Его взгляд опустился от портрета на все еще наполовину неубранную кровать. На нетронутой половине, той, что ближе к стене, лежали длинная, пестрая куча журналов, издания научной фантастики в мягкой обложке, несколько еще не освобожденных от упаковки детективных романов в твердом переплете, парочка ярких салфеток, привезенных домой из ресторанов, с полдюжины блестящих маленьких «Золотых путеводителей» и книжки «Познание через цвет». Все это служило ему развлекательным чтением (тогда как рабочие материалы и справочники были разложены на журнальном столике рядом с кроватью), эти книги были его главными – чуть не единственными – компаньонами на протяжении трех лет, когда он валялся, в дугу пьяный, тупо таращился на телевизор в другом конце комнаты и то и дело принимался листать их, бездумно рассматривая яркие, легкие странички. Лишь месяц назад ему вдруг пришло в голову, что их веселая случайная россыпь складывается в стройную фигуру беззаботной женщины, лежащую рядом с ним поверх одеяла, оттого-то он никогда и не клал их на пол, оттого-то он и довольствовался половиной кровати, оттого-то и сложил из них непроизвольно нечто вроде женской фигуры с длинными-длинными ногами. По аналогии с «голландской женой» – длинными тонкими валиками, которые в тропических странах кладут в изножье кровати, чтобы ноги лежали на них и не так потели, – он назвал получившееся «Любовницей Ученого», что означало тайную для окружающего мира подружку по играм, лихую, но прилежную девушку по вызову, стройную сестричку, не боящуюся развлечения в виде кровосмесительной связи, вечную спутницу его писательского творчества.

Бросив ласковый взгляд на нарисованную маслом умершую жену и с теплым вожделением думая о Кэл, продолжавшей ради него насыщать утренний воздух нотами прекрасной музыки, он негромко, с заговорщической улыбкой, обратился к стройной кубистической фигуре, занимавшей всю внутреннюю часть кровати: «Не волнуйся, дорогая, ты всегда будешь самой дорогой моей девочкой, правда, мы никому ничего об этом не скажем», – и отвернулся к окну.

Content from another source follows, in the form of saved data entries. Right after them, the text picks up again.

-- ==== Sys2Proof/Machine/Queues.lean ====
section
/-! DEFINITION. Command queues, their packets and the scanner (R299 to R305). -/

namespace Sys2Proof.Machine

/-! ### Descriptors (R299) -/

/-- A field of a queue's descriptor. -/
def QSt.field (q : QSt) (lo n : Nat) : Nat := (fld lo n q.desc).toNat
/-- ENABLE. -/
def QSt.enabled (q : QSt) : Bool := q.field 0 1 == 1
/-- LOC: the ring and indices lie in host memory. -/
def QSt.host (q : QSt) : Bool := q.field 1 1 == 1
/-- HOLD. -/
def QSt.hold (q : QSt) : Bool := q.field 2 1 == 1
/-- The number of ring entries. -/
def QSt.size (q : QSt) : Nat := 2 ^ q.field 8 5
/-- The address of packet n. -/
def QSt.packetAt (q : QSt) (n : Nat) : Nat := q.field 64 64 + 64 * (n % q.size)
/-- WIDX. -/
def QSt.widx (q : QSt) : Nat := q.field 128 64
/-- RIDX. -/
def QSt.ridx (q : QSt) : Nat := q.field 192 64

/-- A descriptor that is performed: reserved fields zero, LOG2N from 4 to 16 (R405). -/
def QSt.ok (q : QSt) : Bool := q.field 3 5 == 0 && q.field 13 51 == 0 && decide (4 ≤ q.field 8 5 ∧ q.field 8 5 ≤ 16)

/-- Key of a byte of host memory, which the device reaches over CXL (log 24). -/
def hostKey (a : Nat) : Nat := 2 ^ 60 + a

/-- The deepest context that holds a queue; the keystone holds what is granted to none (R299). -/
def State.queueOwner (s : State) (q : Nat) : Nat :=
  ((s.ctxs.filter fun x => x.queues.contains q).foldl (fun (m : Nat × Nat) x => if m.2 < x.depth then (x.cnum, x.depth) else m) (0, 0)).1

/-- n bytes read for a queue: host memory under LOC = 1, else the owner's space. -/
def State.qread (s : State) (q : QSt) (c a n : Nat) : Access (State × List Byte) :=
  if q.host then .ok (s, Mem.readRange s.mem (hostKey a) n) else s.gread c a n

/-- Bytes written for a queue. -/
def State.qwrite (s : State) (q : QSt) (c a : Nat) (bs : List Byte) : Access State :=
  if q.host then .ok (s.writeBytes (hostKey a) bs) else s.gwrite c a bs

/-- A queue's entry replaced. -/
def State.putQueue (s : State) (q : QSt) : State := { s with queues := q :: s.queues.filter fun p => p.n ≠ q.n }

/-- QUEUE.ERROR to the queue's owner. -/
def State.queueError (s : State) (c : Nat) (addr : Nat) (node : Option Nat) : State :=
  s.notify { cls := .queueError, addr := addr, node := node } c

/-- A queue is disabled, and QUEUE.ERROR names an address (R300). -/
def State.queueFails (s : State) (q : QSt) (c addr : Nat) : State :=
  (s.putQueue { q with desc := putField q.desc 0 1 0 }).queueError c addr none

/-! ### Packets (R301, R302) -/

/-- A field of a packet. -/
def pktField (p : BitVec 512) (lo n : Nat) : Nat := (fld lo n p).toNat
/-- BARRIER. -/
def pktBarrier (p : BitVec 512) : Bool := pktField p 16 1 == 1
/-- SIG. -/
def pktSig (p : BitVec 512) : Bool := pktField p 17 1 == 1

/-- A packet that is performed: OPC 0 to 2, reserved fields zero, the arguments as its OPC has them. -/
def pktOk (p : BitVec 512) : Bool :=
  decide (pktField p 0 16 ≤ 2) && pktField p 18 46 == 0 && pktField p 384 128 == 0 &&
  (match pktField p 0 16 with
   | 1 => pktField p 128 128 == 0
   | 2 => pktField p 208 48 == 0 && pktField p 192 16 != 0
   | _ => true)

/-- The step of a packet's OPC. -/
def pktStep (p : BitVec 512) : Instr :=
  match pktField p 0 16 with
  | 0 => .packetNop
  | 1 => .node
  | _ => .graph

/-- Packets of a queue that may start now, in index order: one with BARRIER only when no earlier one is left (R301, R302). -/
def startable (q : Nat) : Bool → List Pkt → List Pkt
  | _, [] => []
  | earlier, p :: ps =>
    if p.q ≠ q then startable q earlier ps
    else if p.st ≠ 0 then startable q true ps
    else if pktBarrier p.pkt && earlier then []
    else p :: startable q true ps

/-- A list with the first element equal to one replaced. -/
def swapFirst {α : Type} [DecidableEq α] (a b : α) : List α → List α
  | [] => []
  | x :: xs => if x = a then b :: xs else x :: swapFirst a b xs

/-- A packet's entry replaced: a packet of an earlier enabling with the same index is another one. -/
def State.swapPkt (s : State) (a b : Pkt) : State := { s with packets := swapFirst a b s.packets }

/-- The packets of a queue that may start do so. -/
def State.startPackets (s : State) (q : Nat) : State :=
  (startable q false s.packets).foldl (fun t p => (t.swapPkt p { p with st := 1 }).after 0 (pktStep p.pkt) (.cmd q p.pkt)) s

/-- The started packet of a queue with given contents. -/
def State.startedPkt (s : State) (q : Nat) (p : BitVec 512) : Option Pkt :=
  s.packets.find? fun x => x.q = q ∧ x.pkt = p ∧ x.st = 1

/-- A started packet counts nodes from now on; with none left it is complete. -/
def State.runPkt (s : State) (p : Pkt) (nodes : List Nat) : State :=
  (s.swapPkt p { p with st := 2, nodes := nodes }).packetsEnd

/-- R301: a packet that does nothing. -/
def execPacketNop (s : State) : Host.Outcome State Fault Refusal :=
  match s.arg with
  | .cmd q x => (match s.startedPkt q x with
    | none => .next s
    | some p => .next (s.runPkt p []))
  | _ => .next s

/-- Whether a context is LOST (R437). -/
def State.isLost (s : State) (c : Nat) : Bool := ((s.ctx? c).map (·.lost)).getD true

/-- R302: as node.launch; the packet counts the node if its decrement launched it. -/
def execNode (s : State) : Host.Outcome State Fault Refusal :=
  match s.arg with
  | .cmd q x => (match s.startedPkt q x with
    | none => .next s
    | some p =>
      if s.isLost p.cnum then .next (s.runPkt p []) else
      let a := pktField x 64 64
      let (t, d) := s.decrement p.cnum a none none
      .next (t.runPkt p (match d with
        | .applied _ true => [a]
        | .applied _ false => []
        | .zero => []
        | .rejected => [])))
  | _ => .next s

/-- Whether a node's run is under way, so that a packet counts it. -/
def State.nodeOpen (s : State) (c a : Nat) : Bool :=
  match s.node? c a with
  | none => false
  | some n => decide (n.st ≤ 2) && !n.ended

/-- The roots of a graph from word k on (R302): those counted. -/
def graphRoots (c table list : Nat) : Nat → Nat → State → State × List Nat
  | 0, _, s => (s, [])
  | n + 1, k, s =>
    match s.greadNat c (list + 4 * k) 4 with
    | .error e => ((s.deviceError e.1 c e.2 4).queueError c (list + 4 * k) none, [])
    | .ok (t, w) =>
      let a := table + 64 * (w % 2 ^ 16)
      if 2 ^ 16 ≤ w then
        let img := match t.gread c a 64 with
          | .ok (_, bs) => some (BitVec.ofNat 512 (leNat bs))
          | .error _ => none
        graphRoots c table list n (k + 1) (t.reject c a 9 img)
      else
        let (u, d) := t.decrement c a none (some (w, 9))
        match d with
        | .zero => graphRoots c table list n (k + 1) (u.queueError c 0 (some a))
        | .rejected => graphRoots c table list n (k + 1) u
        | .applied _ _ =>
          let (v, l) := graphRoots c table list n (k + 1) u
          (v, a :: l)

/-- R302: each root is decremented in root-list order. -/
def execGraph (s : State) : Host.Outcome State Fault Refusal :=
  match s.arg with
  | .cmd q x => (match s.startedPkt q x with
    | none => .next s
    | some p =>
      if s.isLost p.cnum then .next (s.runPkt p []) else
      let (t, l) := graphRoots p.cnum (pktField x 64 64) (pktField x 128 64) (pktField x 192 16) 0 s
      .next (t.runPkt p (l.eraseDups.filter fun a => t.nodeOpen p.cnum a)))
  | _ => .next s

/-- R303: SIGVAL is written, the packet is complete, and packets that waited for it start. -/
def execPacketCompletion (s : State) : Host.Outcome State Fault Refusal :=
  match s.arg with
  | .num2 q i =>
    (match s.packets.find? fun x => x.q = q ∧ x.idx = i ∧ x.st = 3 with
     | none => .next s
     | some p =>
       let s := { s with packets := s.packets.erase p }
       let d := (s.queues.find? fun y => y.n = q).getD ⟨q, 0, 0, 0, 0, 0⟩
       let addr := pktField p.pkt 256 64
       let s := if pktSig p.pkt then
           (match s.qwrite d p.cnum addr (leBytes 8 (pktField p.pkt 320 64)) with
            | .error _ => s.queueError p.cnum addr none
            | .ok t => t)
         else s
       .next (s.startPackets q))
  | _ => .next s

/-! ### The scanner (R304, R305) -/

/-- Packets parsed from the read index on, at most n (R300). -/
def parsePackets (c : Nat) : Nat → QSt → State → State
  | 0, q, s => s.putQueue q
  | n + 1, q, s =>
    match s.qread q c (q.packetAt q.rd) 64 with
    | .error e => s.queueFails q c e.2
    | .ok (t, bs) =>
      match t.qwrite q c q.ridx (leBytes 8 (q.rd + 1)) with
      | .error e => t.queueFails q c e.2
      | .ok u =>
        let x : BitVec 512 := BitVec.ofNat 512 (leNat bs)
        let r := { q with rd := q.rd + 1 }
        if pktOk x then
          parsePackets c n r { u with packets := u.packets ++ [{ q := q.n, idx := q.rd, pkt := x, st := 0, cnum := c, nodes := [] }] }
        else parsePackets c n r (u.queueError c (q.packetAt q.rd) none)

/-- One poll (R304): the write index is read and new packets are parsed; the interval doubles where there is none. -/
def State.poll (s : State) (q : QSt) : State :=
  let c := s.queueOwner q.n
  if q.ok = false then s.queueFails q c 0 else
  match s.qread q c q.widx 8 with
  | .error e => s.queueFails q c e.2
  | .ok (t, bs) =>
    let w := leNat bs
    let ival := if w = q.rd then min (2 * q.ival) 262144 else 64
    let q := { q with ival := ival, due := t.now / 3 + ival }
    if w < q.wr ∨ q.rd + q.size < w then t.queueFails q c q.widx else
    ((parsePackets c (w - q.rd) { q with wr := w } t).startPackets q.n).after (3 * ival) .queuePoll (.num q.n)

/-- The queues due now, the one after the last served first (R304). -/
def State.nextDue (s : State) : Option QSt :=
  let turn (q : QSt) : Nat := (q.n + 4095 - s.scanLast) % 4096
  (s.queues.filter fun q => q.enabled && decide (q.due ≤ s.now / 3)).foldl (fun m q => match m with
    | none => some q
    | some p => if turn q < turn p then some q else some p) none

/-- R304: at most one poll every 4 ns; the due queues are served in turn. -/
def execQueuePoll (s : State) : Host.Outcome State Fault Refusal :=
  match s.arg with
  | .num n =>
    (match s.nextDue with
     | none => .next s
     | some q =>
       if s.now < s.scanAt then .next (s.after (s.scanAt - s.now) .queuePoll (.num n)) else
       let t := { s with scanLast := q.n, scanAt := s.now + 12 }.poll q
       .next (if q.n = n then t else t.after 12 .queuePoll (.num n)))
  | _ => .next s

/-- R305: a held queue whose line is invalidated is due at once. -/
def execHeldLineInvalidate (s : State) : Host.Outcome State Fault Refusal :=
  match s.arg with
  | .num n =>
    (match s.queues.find? fun q => q.n = n with
     | none => .next s
     | some q =>
       if q.enabled && q.host && q.hold then
         .next ((s.putQueue { q with ival := 64, due := s.now / 3 }).after 0 .queuePoll (.num n))
       else .next s)
  | _ => .next s

end Sys2Proof.Machine
end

Именно телевизионная башня, вся такая современная, стоящая вон там, на Сатро-Крест, все еще глубоко погружающая в туман три длинные ноги, снова первой подсекла его на крючке реальности после продолжительного побега в пьяные сны. Поначалу башня с ее большими красно-белыми конечностями на фоне голубого неба (или, как сейчас, торчащими из тумана) казалась ему невероятной кричащей дешевкой, еще более чужеродной, чем небоскребы в этом некогда самом романтичном из городов, непристойным воплощением вопиющего мира продаж и рекламы, олицетворением наихудшего из возможных применений американского флага, вроде полосок барберпола и мясистых толстых казенных звезд перед ним. Но через некоторое время она, вопреки его воле, начала впечатлять его своими мерцающими по ночам красными огнями (Ох, сколько же их! Он насчитал девятнадцать: тринадцать постоянных и шесть мигающих), затем ненавязчиво привлекла его интерес к другим далям городского пейзажа и к настоящим звездам, находящимся так далеко за его пределами, а в удачные ночи и к луне, пока он не стал, несмотря ни на что, снова страстно интересоваться всем сущим. И этот процесс не прервался и продолжался. До тех пор, пока Сол не заявил ему на днях:

– Сомневаюсь, что стоит радостно встречать каждую новую реальность. Можно ведь столкнуться и с чем-то таким, что вовсе не обрадует.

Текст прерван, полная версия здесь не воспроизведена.